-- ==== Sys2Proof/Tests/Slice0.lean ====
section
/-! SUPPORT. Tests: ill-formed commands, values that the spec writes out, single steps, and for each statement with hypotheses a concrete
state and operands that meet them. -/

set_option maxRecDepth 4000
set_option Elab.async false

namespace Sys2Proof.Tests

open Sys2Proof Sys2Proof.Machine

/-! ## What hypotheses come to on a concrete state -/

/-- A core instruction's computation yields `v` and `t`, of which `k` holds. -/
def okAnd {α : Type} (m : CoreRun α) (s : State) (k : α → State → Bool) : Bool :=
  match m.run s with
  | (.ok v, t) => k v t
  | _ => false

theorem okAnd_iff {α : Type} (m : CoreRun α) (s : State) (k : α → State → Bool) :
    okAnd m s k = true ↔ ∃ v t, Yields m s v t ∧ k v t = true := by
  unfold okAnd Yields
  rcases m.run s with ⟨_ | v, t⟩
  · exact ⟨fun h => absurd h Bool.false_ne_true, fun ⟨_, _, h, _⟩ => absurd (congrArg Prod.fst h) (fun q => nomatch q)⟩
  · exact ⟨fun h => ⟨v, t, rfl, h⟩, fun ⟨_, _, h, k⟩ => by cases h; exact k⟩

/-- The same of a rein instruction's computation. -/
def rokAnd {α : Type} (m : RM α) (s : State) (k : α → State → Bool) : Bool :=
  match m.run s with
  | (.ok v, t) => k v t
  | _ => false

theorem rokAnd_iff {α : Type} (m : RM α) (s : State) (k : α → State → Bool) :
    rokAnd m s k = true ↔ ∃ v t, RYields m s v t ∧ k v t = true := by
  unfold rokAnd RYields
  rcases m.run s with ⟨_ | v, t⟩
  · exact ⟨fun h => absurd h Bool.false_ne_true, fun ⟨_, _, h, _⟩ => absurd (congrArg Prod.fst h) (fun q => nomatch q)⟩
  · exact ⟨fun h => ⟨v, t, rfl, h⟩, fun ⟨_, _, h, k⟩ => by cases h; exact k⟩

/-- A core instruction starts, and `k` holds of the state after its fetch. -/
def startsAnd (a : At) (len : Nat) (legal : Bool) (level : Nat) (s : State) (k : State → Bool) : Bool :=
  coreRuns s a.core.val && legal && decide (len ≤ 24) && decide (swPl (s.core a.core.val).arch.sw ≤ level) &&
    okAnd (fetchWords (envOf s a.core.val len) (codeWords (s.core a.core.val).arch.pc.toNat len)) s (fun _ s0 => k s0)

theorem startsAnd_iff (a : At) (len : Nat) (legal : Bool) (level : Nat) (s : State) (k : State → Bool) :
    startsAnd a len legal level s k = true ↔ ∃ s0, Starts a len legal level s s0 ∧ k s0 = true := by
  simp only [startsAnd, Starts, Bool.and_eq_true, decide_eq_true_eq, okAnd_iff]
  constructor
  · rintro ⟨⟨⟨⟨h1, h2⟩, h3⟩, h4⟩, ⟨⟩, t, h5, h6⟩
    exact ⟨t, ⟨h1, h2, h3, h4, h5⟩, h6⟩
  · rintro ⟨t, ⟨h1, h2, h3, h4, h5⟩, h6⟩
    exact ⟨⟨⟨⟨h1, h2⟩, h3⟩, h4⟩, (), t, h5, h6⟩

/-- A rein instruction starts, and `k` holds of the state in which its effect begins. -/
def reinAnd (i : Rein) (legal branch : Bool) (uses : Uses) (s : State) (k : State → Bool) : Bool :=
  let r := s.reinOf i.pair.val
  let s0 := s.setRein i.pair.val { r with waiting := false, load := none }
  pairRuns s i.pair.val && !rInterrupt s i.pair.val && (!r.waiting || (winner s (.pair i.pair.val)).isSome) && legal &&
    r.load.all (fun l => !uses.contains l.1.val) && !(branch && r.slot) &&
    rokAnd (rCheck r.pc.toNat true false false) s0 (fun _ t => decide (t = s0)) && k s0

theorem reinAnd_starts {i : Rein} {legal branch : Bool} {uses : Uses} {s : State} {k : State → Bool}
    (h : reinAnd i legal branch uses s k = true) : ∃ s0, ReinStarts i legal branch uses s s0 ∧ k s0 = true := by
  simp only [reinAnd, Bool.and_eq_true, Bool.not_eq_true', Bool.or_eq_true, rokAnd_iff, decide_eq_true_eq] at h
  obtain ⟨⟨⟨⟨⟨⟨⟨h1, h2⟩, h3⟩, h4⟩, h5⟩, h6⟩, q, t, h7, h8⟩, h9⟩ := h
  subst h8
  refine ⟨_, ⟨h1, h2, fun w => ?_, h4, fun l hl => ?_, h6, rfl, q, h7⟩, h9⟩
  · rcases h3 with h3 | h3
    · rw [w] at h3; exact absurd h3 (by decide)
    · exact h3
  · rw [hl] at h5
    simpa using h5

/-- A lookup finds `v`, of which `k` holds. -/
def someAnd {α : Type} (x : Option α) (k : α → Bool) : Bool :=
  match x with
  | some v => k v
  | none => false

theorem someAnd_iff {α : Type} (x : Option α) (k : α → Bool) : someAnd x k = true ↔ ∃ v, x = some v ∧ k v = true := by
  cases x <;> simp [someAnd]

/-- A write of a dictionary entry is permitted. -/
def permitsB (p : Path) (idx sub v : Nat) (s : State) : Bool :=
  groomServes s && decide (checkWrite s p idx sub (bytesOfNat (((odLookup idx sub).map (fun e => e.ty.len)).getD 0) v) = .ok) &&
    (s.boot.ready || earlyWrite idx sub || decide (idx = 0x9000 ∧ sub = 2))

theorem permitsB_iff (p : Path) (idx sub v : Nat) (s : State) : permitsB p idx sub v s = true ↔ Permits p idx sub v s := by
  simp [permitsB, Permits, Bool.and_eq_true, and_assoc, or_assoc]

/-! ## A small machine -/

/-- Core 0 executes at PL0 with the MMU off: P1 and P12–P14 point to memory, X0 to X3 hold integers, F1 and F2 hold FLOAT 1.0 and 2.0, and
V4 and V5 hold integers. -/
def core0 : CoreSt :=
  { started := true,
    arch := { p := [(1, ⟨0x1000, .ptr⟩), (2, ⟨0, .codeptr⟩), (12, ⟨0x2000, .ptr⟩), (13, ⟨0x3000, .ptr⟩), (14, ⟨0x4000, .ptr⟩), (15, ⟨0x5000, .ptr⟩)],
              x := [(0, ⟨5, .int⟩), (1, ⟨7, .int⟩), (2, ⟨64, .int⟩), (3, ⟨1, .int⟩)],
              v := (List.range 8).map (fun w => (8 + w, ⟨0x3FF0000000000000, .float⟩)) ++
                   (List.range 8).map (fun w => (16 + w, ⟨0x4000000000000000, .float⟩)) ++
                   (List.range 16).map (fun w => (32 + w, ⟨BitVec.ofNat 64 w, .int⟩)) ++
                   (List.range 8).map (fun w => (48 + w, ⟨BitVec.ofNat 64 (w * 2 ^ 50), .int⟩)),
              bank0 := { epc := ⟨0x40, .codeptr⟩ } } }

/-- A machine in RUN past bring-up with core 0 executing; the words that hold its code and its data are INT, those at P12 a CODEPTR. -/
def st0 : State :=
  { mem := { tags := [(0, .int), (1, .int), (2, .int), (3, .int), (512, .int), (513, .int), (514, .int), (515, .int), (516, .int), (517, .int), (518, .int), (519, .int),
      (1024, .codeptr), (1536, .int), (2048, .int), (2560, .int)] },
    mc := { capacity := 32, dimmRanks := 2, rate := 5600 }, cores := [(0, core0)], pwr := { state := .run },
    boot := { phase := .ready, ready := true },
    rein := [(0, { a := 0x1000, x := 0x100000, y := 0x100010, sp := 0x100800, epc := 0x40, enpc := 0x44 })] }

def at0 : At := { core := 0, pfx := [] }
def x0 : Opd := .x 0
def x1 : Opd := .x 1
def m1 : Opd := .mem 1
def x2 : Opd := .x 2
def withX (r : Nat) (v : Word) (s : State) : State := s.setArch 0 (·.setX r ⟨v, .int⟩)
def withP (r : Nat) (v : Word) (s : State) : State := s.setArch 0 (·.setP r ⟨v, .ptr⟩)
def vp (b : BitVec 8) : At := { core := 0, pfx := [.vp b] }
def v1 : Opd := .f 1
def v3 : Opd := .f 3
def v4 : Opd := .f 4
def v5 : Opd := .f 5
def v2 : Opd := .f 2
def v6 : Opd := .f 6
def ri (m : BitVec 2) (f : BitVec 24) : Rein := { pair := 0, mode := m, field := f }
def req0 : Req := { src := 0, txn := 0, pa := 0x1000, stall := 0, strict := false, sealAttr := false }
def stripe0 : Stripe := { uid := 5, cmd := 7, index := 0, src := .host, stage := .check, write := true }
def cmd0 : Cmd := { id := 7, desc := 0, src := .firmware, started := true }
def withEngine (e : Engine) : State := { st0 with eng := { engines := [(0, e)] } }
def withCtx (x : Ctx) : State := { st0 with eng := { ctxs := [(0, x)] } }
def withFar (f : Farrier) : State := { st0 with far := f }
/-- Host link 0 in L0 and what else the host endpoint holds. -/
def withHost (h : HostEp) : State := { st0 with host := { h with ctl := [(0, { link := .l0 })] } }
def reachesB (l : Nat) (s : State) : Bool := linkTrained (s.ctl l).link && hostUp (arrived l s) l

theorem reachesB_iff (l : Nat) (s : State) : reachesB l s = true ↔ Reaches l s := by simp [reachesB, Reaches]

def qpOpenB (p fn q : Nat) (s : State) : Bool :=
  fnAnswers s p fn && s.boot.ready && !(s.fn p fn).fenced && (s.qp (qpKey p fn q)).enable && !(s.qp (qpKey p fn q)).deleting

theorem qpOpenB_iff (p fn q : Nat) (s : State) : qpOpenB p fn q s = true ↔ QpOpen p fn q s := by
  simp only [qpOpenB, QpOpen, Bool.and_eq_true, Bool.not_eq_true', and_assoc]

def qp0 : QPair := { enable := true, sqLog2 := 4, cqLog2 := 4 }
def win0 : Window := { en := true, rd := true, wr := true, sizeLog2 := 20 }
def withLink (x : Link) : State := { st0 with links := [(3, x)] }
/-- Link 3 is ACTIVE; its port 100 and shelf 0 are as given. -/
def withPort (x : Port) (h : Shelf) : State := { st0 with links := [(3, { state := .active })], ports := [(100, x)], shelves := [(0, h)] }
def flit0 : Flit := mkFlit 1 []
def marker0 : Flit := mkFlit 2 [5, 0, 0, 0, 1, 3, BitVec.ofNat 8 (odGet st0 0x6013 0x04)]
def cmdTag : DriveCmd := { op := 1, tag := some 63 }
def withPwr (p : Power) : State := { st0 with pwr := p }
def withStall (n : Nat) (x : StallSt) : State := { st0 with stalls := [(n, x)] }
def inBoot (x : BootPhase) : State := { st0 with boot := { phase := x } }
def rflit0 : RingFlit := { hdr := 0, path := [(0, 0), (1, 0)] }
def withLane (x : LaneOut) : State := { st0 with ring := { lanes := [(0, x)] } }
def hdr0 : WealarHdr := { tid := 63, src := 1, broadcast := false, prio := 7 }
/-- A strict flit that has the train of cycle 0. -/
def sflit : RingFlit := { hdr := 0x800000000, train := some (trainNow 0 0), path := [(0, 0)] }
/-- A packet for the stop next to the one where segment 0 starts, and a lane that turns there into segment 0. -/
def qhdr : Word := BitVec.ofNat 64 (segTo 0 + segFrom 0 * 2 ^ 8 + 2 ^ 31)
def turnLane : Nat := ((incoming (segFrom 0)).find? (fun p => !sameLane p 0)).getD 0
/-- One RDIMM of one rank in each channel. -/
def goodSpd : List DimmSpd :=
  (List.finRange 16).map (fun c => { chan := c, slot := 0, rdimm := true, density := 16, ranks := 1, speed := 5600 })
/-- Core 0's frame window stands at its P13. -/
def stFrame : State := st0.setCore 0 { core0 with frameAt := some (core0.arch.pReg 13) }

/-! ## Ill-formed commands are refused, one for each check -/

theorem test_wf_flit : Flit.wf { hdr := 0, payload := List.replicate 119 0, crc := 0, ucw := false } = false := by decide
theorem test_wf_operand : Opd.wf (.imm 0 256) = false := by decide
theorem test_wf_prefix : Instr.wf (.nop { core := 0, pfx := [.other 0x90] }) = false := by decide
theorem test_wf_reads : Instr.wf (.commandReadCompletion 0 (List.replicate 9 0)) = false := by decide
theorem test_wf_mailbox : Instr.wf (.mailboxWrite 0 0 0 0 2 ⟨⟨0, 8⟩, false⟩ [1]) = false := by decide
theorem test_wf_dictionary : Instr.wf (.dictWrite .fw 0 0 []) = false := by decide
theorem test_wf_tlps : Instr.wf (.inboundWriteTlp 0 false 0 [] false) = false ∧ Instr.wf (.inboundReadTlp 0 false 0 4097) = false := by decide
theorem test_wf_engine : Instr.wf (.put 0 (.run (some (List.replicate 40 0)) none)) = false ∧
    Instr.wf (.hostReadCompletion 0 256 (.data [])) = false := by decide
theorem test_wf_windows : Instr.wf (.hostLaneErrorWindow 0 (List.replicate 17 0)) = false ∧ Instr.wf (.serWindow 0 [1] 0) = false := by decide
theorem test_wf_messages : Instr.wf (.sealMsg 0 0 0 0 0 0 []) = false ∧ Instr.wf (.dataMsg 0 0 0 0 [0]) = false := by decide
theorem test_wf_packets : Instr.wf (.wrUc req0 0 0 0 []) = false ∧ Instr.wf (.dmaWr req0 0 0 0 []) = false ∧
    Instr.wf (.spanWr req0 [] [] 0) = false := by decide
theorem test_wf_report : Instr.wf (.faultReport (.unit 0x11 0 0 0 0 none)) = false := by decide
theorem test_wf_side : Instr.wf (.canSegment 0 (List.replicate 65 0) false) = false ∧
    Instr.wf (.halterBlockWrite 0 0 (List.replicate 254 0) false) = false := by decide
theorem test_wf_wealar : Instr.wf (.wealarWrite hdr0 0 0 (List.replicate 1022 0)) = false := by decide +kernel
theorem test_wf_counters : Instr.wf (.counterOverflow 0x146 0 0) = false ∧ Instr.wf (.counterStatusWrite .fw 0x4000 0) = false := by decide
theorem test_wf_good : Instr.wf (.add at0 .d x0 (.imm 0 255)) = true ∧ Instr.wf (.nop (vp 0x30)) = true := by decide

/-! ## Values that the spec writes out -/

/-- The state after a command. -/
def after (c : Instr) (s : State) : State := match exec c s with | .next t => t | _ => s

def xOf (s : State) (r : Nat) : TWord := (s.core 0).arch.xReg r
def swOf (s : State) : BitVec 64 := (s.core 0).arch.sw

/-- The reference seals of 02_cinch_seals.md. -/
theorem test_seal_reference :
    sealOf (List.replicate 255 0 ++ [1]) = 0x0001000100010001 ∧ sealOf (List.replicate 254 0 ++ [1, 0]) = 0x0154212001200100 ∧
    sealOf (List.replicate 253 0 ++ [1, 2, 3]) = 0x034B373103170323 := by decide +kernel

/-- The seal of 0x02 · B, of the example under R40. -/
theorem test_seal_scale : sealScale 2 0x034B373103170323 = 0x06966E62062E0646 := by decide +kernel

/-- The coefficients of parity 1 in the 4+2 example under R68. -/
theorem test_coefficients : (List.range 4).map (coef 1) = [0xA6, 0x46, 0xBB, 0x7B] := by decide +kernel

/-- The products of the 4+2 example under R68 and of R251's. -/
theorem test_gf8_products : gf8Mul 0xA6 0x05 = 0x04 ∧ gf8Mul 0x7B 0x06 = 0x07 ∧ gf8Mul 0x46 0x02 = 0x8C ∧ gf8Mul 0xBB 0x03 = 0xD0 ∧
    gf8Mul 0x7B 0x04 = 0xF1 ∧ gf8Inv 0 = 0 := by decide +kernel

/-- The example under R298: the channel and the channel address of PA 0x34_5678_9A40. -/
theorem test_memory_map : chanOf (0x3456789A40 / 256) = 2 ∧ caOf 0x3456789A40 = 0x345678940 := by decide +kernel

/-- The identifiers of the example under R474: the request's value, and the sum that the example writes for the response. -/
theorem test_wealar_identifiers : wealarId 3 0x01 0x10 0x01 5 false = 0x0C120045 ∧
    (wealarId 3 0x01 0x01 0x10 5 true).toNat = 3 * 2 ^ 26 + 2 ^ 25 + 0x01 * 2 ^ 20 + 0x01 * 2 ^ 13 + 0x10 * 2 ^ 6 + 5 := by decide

> [Problem requirements]: Once you find the line with "refine ⟨_, ⟨h1, h2, fun" above, print it and every line after it up to and including the line with "none => false", exactly as written and nothing else.

> [Finished task]:
  refine ⟨_, ⟨h1, h2, fun w => ?_, h4, fun l hl => ?_, h6, rfl, q, h7⟩, h9⟩
  · rcases h3 with h3 | h3
    · rw [w] at h3; exact absurd h3 (by decide)
    · exact h3
  · rw [hl] at h5
    simpa using h5

/-- A lookup finds `v`, of which `k` holds. -/
def someAnd {α : Type} (x : Option α) (k : α → Bool) : Bool :=
  match x with
  | some v => k v
  | none => false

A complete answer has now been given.